**DIRECTIONS FOR THIS TASK**
Stop after the line that contains "theorem test_ill_program : Instr.wellFormed"; until then, restate each line of the entries word for word from the very first.

§

-- ==== Sys2Proof/Tests/Slice0.lean ====
section
/-! SUPPORT. Tests: ill-formed commands are refused, what reset and single commands do on small states, and for every
statement with hypotheses a concrete state and operands that meet them all. -/

namespace Sys2Proof.Machine.Tests

open Sys2Proof Sys2Proof.Machine

/-! ## Well-formed commands -/

theorem test_ill_ring : Instr.wellFormed (.land 4096) = false ∧ Instr.wellFormed (.land 4095) = true := by decide
theorem test_ill_basin : Instr.wellFormed (.descriptorFetch 6) = false ∧ Instr.wellFormed (.descriptorFetch 5) = true := by decide
theorem test_ill_place : Instr.wellFormed (.tileStart 0 0 24) = false ∧ Instr.wellFormed (.tileStart 0 0 255) = true := by decide
theorem test_ill_record : Instr.wellFormed (.verdict [] true) = false ∧ Instr.wellFormed (.verdict (List.replicate 64 0#8) true) = true := by
  decide
theorem test_ill_part : Instr.wellFormed (.doorbellWrite 8 0 0) = false ∧ Instr.wellFormed (.doorbellWrite 7 0 0) = true := by decide
theorem test_ill_shard : Instr.wellFormed (.pin 0 64) = false ∧ Instr.wellFormed (.pin 0 63) = true := by decide
theorem test_ill_page : Instr.wellFormed (.doorbellPageBadAccess 0 0x20000 8 false) = false := by decide
theorem test_ill_commit : Instr.wellFormed (.regionCommit 0 0x10) = false ∧ Instr.wellFormed (.regionClear 0 0x10) = true := by decide
theorem test_ill_enable : Instr.wellFormed (.ringEnable 0 2) = false ∧ Instr.wellFormed (.ringDisable 0 2) = true := by decide
theorem test_ill_program : Instr.wellFormed (.programCommit 0 2) = false ∧ Instr.wellFormed (.programClear 0 1) = false := by decide
theorem test_ill_jet : Instr.wellFormed (.jetMove 0 24 0) = false ∧ Instr.wellFormed (.jetMove 0 23 0) = true := by decide
theorem test_ill_go : Instr.wellFormed (.partGo 0 0) = false ∧ Instr.wellFormed (.jetRst 0 0x80) = false ∧
    Instr.wellFormed (.bootGo 0 2) = false ∧ Instr.wellFormed (.keyxGo 0 0) = false ∧ Instr.wellFormed (.alarmPop 0 0) = false ∧
    Instr.wellFormed (.clrDrops 0 0) = false := by decide
theorem test_ill_access : Instr.wellFormed (.registerWrite 0 0x10000 0) = false ∧ Instr.wellFormed (.censusLogWrite 0 8 0) = false := by
  decide
theorem test_ill_lane : Instr.wellFormed (.bootMap [(0, 2, 0)]) = false ∧ Instr.wellFormed (.flit 0 0 10 ⟨true, none⟩) = false ∧
    Instr.wellFormed (.laneRetrain 6 0 0 0) = false := by decide
theorem test_ill_gauges : Instr.wellFormed (.bootLoad [[1]]) = false ∧ Instr.wellFormed (.replan [] [1, 1, 1, 1, 1, 1, 1]) = false := by
  decide
theorem test_ill_spares : Instr.wellFormed (.stationSelfTestDone 0 .nozzle true false (2 ^ 64)) = false := by decide
theorem test_ill_reset : Instr.wellFormed (.drainTimeout .whole 1) = false ∧ Instr.wellFormed (.drainTimeout .partition 8) = false ∧
    Instr.wellFormed (.drainTimeout .jet 24) = false ∧ Instr.wellFormed (.drainTimeout .basin 6) = false := by decide
theorem test_ill_wake : Instr.wellFormed (.wakeDone true 6) = false ∧ Instr.wellFormed (.wakeDone false 6) = true := by decide
theorem test_ill_bank : Instr.wellFormed (.refreshTick 3 512) = false ∧ Instr.wellFormed (.bankIdle 3 32 0) = false := by decide
theorem test_ill_beat : Instr.wellFormed (.sealReport 0 32 0) = false ∧ Instr.wellFormed (.landingWrite 0 0 0 [] 0) = false ∧
    Instr.wellFormed (.landingWrite 0 0 0 (List.replicate 64 0#8) 16) = false := by decide
theorem test_ill_request : Instr.wellFormed (.stackResponse 0 .report .ok) = false ∧
    Instr.wellFormed (.fabricResponse 0 (.catchUp 64 0 0) .ok) = false ∧ Instr.wellFormed (.fabricResponse 0 .report .ok) = true := by decide
theorem test_ill_unit : Instr.wellFormed (.detectedError .reservoir 6 0 none) = false ∧ Instr.wellFormed (.correction .core 30 0) = false ∧
    Instr.wellFormed (.selfTestResult .pourCopy 0 3 true) = false ∧ Instr.wellFormed (.detectedError .lane 24 0 none) = false ∧
    Instr.wellFormed (.detectedError .lane 0 0 (some (4096, 0))) = false := by decide
theorem test_ill_copy : Instr.wellFormed (.copyReload true 3 true) = false ∧ Instr.wellFormed (.chunkFetch 31) = false := by decide
theorem test_ill_target : Instr.wellFormed (.breakpointHit 0x1E 0 0) = false ∧ Instr.wellFormed (.breakpointHit 0 2 0) = false ∧
    Instr.wellFormed (.breakpointHit 0 0 4) = false ∧ Instr.wellFormed (.engineHalted 0x1F) = false ∧
    ∀ c, Instr.wellFormed (.garhalReservedOp 0xA c) = false := by
  exact ⟨by decide, by decide, by decide, by decide, fun _ => by simp [Instr.wellFormed]⟩
theorem test_words_spell_nothing : decodeTableWord 8 0 = none ∧ State.reset.withFetchWord 8 0 = State.reset := by decide

/-! ## States that the witnesses start from -/

/-- The decidable parts of the invariant. -/
def checks (s : State) : Bool :=
  Memory.wf s.mem && Tab.wf {} s.regions && Tab.wf {} s.rings && Tab.wf {} s.shards && Tab.wf {} s.groups && Tab.wf {} s.slots &&
    Tab.wf 0x100 s.quotas && Tab.wf {} s.jets && Tab.wf {} s.basins && Tab.wf {} s.own && Tab.wf {} s.censusLogs &&
    Tab.wf [] s.census.totals && Tab.wf none s.census.attempts && Tab.wf [] s.census.firsts && Tab.wf none s.resets.parts && Tab.wf {} s.warden.exports &&
    Tab.wf {} s.boot.temper.jets && decide (s.sluice.alarms.length ≤ 511) && s.basins.all fun x => decide (x.2.queue.length ≤ 64)

/-- A state that passes the checks meets the invariant. -/
theorem inv_of {s : State} (h : checks s = true) : s.Inv := by
  simp only [checks, Bool.and_eq_true, decide_eq_true_eq, List.all_eq_true] at h
  obtain ⟨⟨⟨⟨⟨⟨⟨⟨⟨⟨⟨⟨⟨⟨⟨⟨⟨⟨a, b⟩, c⟩, d⟩, e⟩, f⟩, g⟩, h⟩, i⟩, j⟩, k⟩, l⟩, m⟩, n⟩, o⟩, p⟩, q⟩, r⟩, u⟩ := h
  exact ⟨a, ⟨b, c, d, e, f, g, h, i, j, k, l, m, n, o, p, q⟩, .inl r, u⟩

/-- A descriptor of fields (byte, length, value). -/
def desc (fields : List (Nat × Nat × Nat)) : List Byte :=
  fields.foldl (fun d f => putField d f.1 f.2.1 f.2.2) (List.replicate 64 0#8)

/-- An engine that is awake, with every station READY. -/
def soundJet (j : Nat) : Jet := { codes := List.replicate 6 2, awake := true, port := j }

/-- An address that no stack has. -/
def host : Nat := 0x180000000000

/-- A region of a kind on jet 0, or outside the stacks where it has no jets. -/
def area (kind jets base length : Nat) : RegionEntry :=
  { kind := kind, loc := if jets = 0 then 1 else 0, jets := jets, base := if jets = 0 then host + base else base, length := length }

/-- The regions of partition 0: two of a ring, streams, a landing, records, a table. -/
def areas : Tab RegionEntry :=
  [(1, area 10 0 0 0x400), (2, area 10 0 0x400 0x100), (3, area 3 1 0x200000 0x4000), (4, { area 1 1 0x100000 0x4000 with slotted := true, alt := 0x180000 }),
    (5, area 2 1 0x300000 0x4000), (6, area 8 0 0x10000 0x40000), (7, area 9 0 0x60000 0x4000), (8, area 11 0 0x70000 0x1000),
    (9, { area 4 1 0x400000 0x4800 with format := 4 })]

/-- A Molzen that runs, with ring 0 of partition 0, shard 0 and the areas. -/
def running : State :=
  { boot := { phase := .run, verified := true, wcfg := 1 }, warden := { ready := 2 }, sluice := { ready := 2 }, pourReady := 2
    jets := (List.range 24).map fun j => (j, soundJet j), basins := (List.range 6).map fun b => (b, { awake := true })
    regions := areas, shards := [(0, { owner := some 0 })]
    rings := [(0, { enable := true, sizeExp := 4, descRegion := 1, cplRegion := 2, tail := 2, next := 1 })] }

/-- The running Molzen with a descriptor at the front of ring 0. -/
def with' (d : List Byte) (s : State := running) : State :=
  s.updRing 0 fun c => { c with held := [{ seq := 0, bytes := d }] }

/-- The descriptor as it is held. -/
def held (d : List Byte) : Held := { seq := 0, bytes := d }

/-- The running Molzen with shard 0 as given. -/
def shardAt (x : Shard) (s : State := running) : State := s.updShard 0 fun _ => { x with owner := some 0 }

theorem running_inv : running.Inv := inv_of (by decide)

/-! ## Witnesses: descriptors at acceptance -/

theorem witness_StepRunsFrontCommand : running.Inv ∧ running.pending = [] ∧ running.clocks.rst = false ∧ (running.jet 0).halted = false ∧
    (({ running with pending := [.mzWake] } : State).pending = .mzWake :: []) ∧
    ({ running with clocks := { rst := true } } : State).clocks.rst = true ∧ ({ running with clocks := { rst := true } } : State).Inv :=
  ⟨running_inv, by decide, by decide, by decide, rfl, by decide, inv_of (by decide)⟩
/-- Records of each class, with the event log off and with the buffer of alarms empty. -/
theorem witness_RecordsAndAlarms : running.Inv ∧ running.sluice.log.trace = false ∧ running.sluice.log.enable = false ∧
    ({ cls := 3, code := 0 } : Event').cls = 3 ∧ ({ cls := 0, code := 0 } : Event').cls = 0 :=
  ⟨running_inv, by decide, by decide, rfl, rfl⟩

/-- A descriptor with a reserved bit, in byte 3, that every opcode refuses. -/
def wrong (op : Nat) : List Byte := desc [(0, 1, op), (3, 1, 1)]

/-- Every opcode of the statement refuses it; ring 0 has its completion region. -/
theorem witness_RefusalWritesRecord : (∀ op ∈ (List.range 20).tail,
      checks (with' (wrong op)) = true ∧ (with' (wrong op)).front 0 (· == op) = some (held (wrong op))) ∧
    (with' (wrong 1)).unitStopped = false ∧ ((with' (wrong 1)).region 0 2).kind = 10 ∧ (with' (wrong 2)).meterChecks 0 (wrong 2) = some (.format, 3) ∧
    (with' (wrong 3)).stillChecks ((with' (wrong 3)).stillView 0 (wrong 3)) = some (.format, 3) ∧
    (with' (wrong 4)).castChecks 0 (wrong 4) = some (.format, 3) ∧ (with' (wrong 9)).gemvChecks 0 (wrong 9) = some (.format, 3) ∧
    (with' (wrong 10)).rillChecks 0 (wrong 10) = some (.format, 3) ∧ (with' (wrong 13)).schedChecks 0 (wrong 13) = some (.format, 3) ∧
    (with' (wrong 1)).landChecks 0 (wrong 1) = some (.format, 3) ∧ (with' (wrong 5)).voteChecks 0 (wrong 5) = some (.format, 3) ∧
    (with' (wrong 6)).pourChecks 0 (wrong 6) = some (.format, 3) := by decide
theorem witness_RefusalWritesRecord_rest : (with' (wrong 7)).rewindChecks 0 (wrong 7) = some (.format, 3) ∧
    (with' (wrong 8)).crucibleChecks 0 (wrong 8) = some (.format, 3) ∧ (with' (wrong 11)).copyChecks 0 (wrong 11) = some (.format, 3) ∧
    (with' (wrong 12)).fillChecks 0 (wrong 12) = some (.format, 3) ∧ (with' (wrong 14)).fenceChecks 0 (wrong 14) = some (.format, 3) ∧
    (with' (wrong 15)).censusChecks 0 (wrong 15) = some (.format, 3) ∧ (with' (wrong 16)).chunkChecks 0 (wrong 16) = some (.format, 3) ∧
    (with' (wrong 17)).activateChecks 0 (wrong 17) = some (.format, 3) ∧ (with' (wrong 18)).attestChecks 0 (wrong 18) = some (.format, 3) ∧
    (with' (wrong 19)).exportChecks 0 (wrong 19) = some (.format, 3) := by decide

§

**ANSWER TO THIS EXERCISE**
-- ==== Sys2Proof/Tests/Slice0.lean ====
section
/-! SUPPORT. Tests: ill-formed commands are refused, what reset and single commands do on small states, and for every
statement with hypotheses a concrete state and operands that meet them all. -/

namespace Sys2Proof.Machine.Tests

open Sys2Proof Sys2Proof.Machine

/-! ## Well-formed commands -/

theorem test_ill_ring : Instr.wellFormed (.land 4096) = false ∧ Instr.wellFormed (.land 4095) = true := by decide
theorem test_ill_basin : Instr.wellFormed (.descriptorFetch 6) = false ∧ Instr.wellFormed (.descriptorFetch 5) = true := by decide
theorem test_ill_place : Instr.wellFormed (.tileStart 0 0 24) = false ∧ Instr.wellFormed (.tileStart 0 0 255) = true := by decide
theorem test_ill_record : Instr.wellFormed (.verdict [] true) = false ∧ Instr.wellFormed (.verdict (List.replicate 64 0#8) true) = true := by
  decide
theorem test_ill_part : Instr.wellFormed (.doorbellWrite 8 0 0) = false ∧ Instr.wellFormed (.doorbellWrite 7 0 0) = true := by decide
theorem test_ill_shard : Instr.wellFormed (.pin 0 64) = false ∧ Instr.wellFormed (.pin 0 63) = true := by decide
theorem test_ill_page : Instr.wellFormed (.doorbellPageBadAccess 0 0x20000 8 false) = false := by decide
theorem test_ill_commit : Instr.wellFormed (.regionCommit 0 0x10) = false ∧ Instr.wellFormed (.regionClear 0 0x10) = true := by decide
theorem test_ill_enable : Instr.wellFormed (.ringEnable 0 2) = false ∧ Instr.wellFormed (.ringDisable 0 2) = true := by decide
theorem test_ill_program : Instr.wellFormed (.programCommit 0 2) = false ∧ Instr.wellFormed (.programClear 0 1) = false := by decide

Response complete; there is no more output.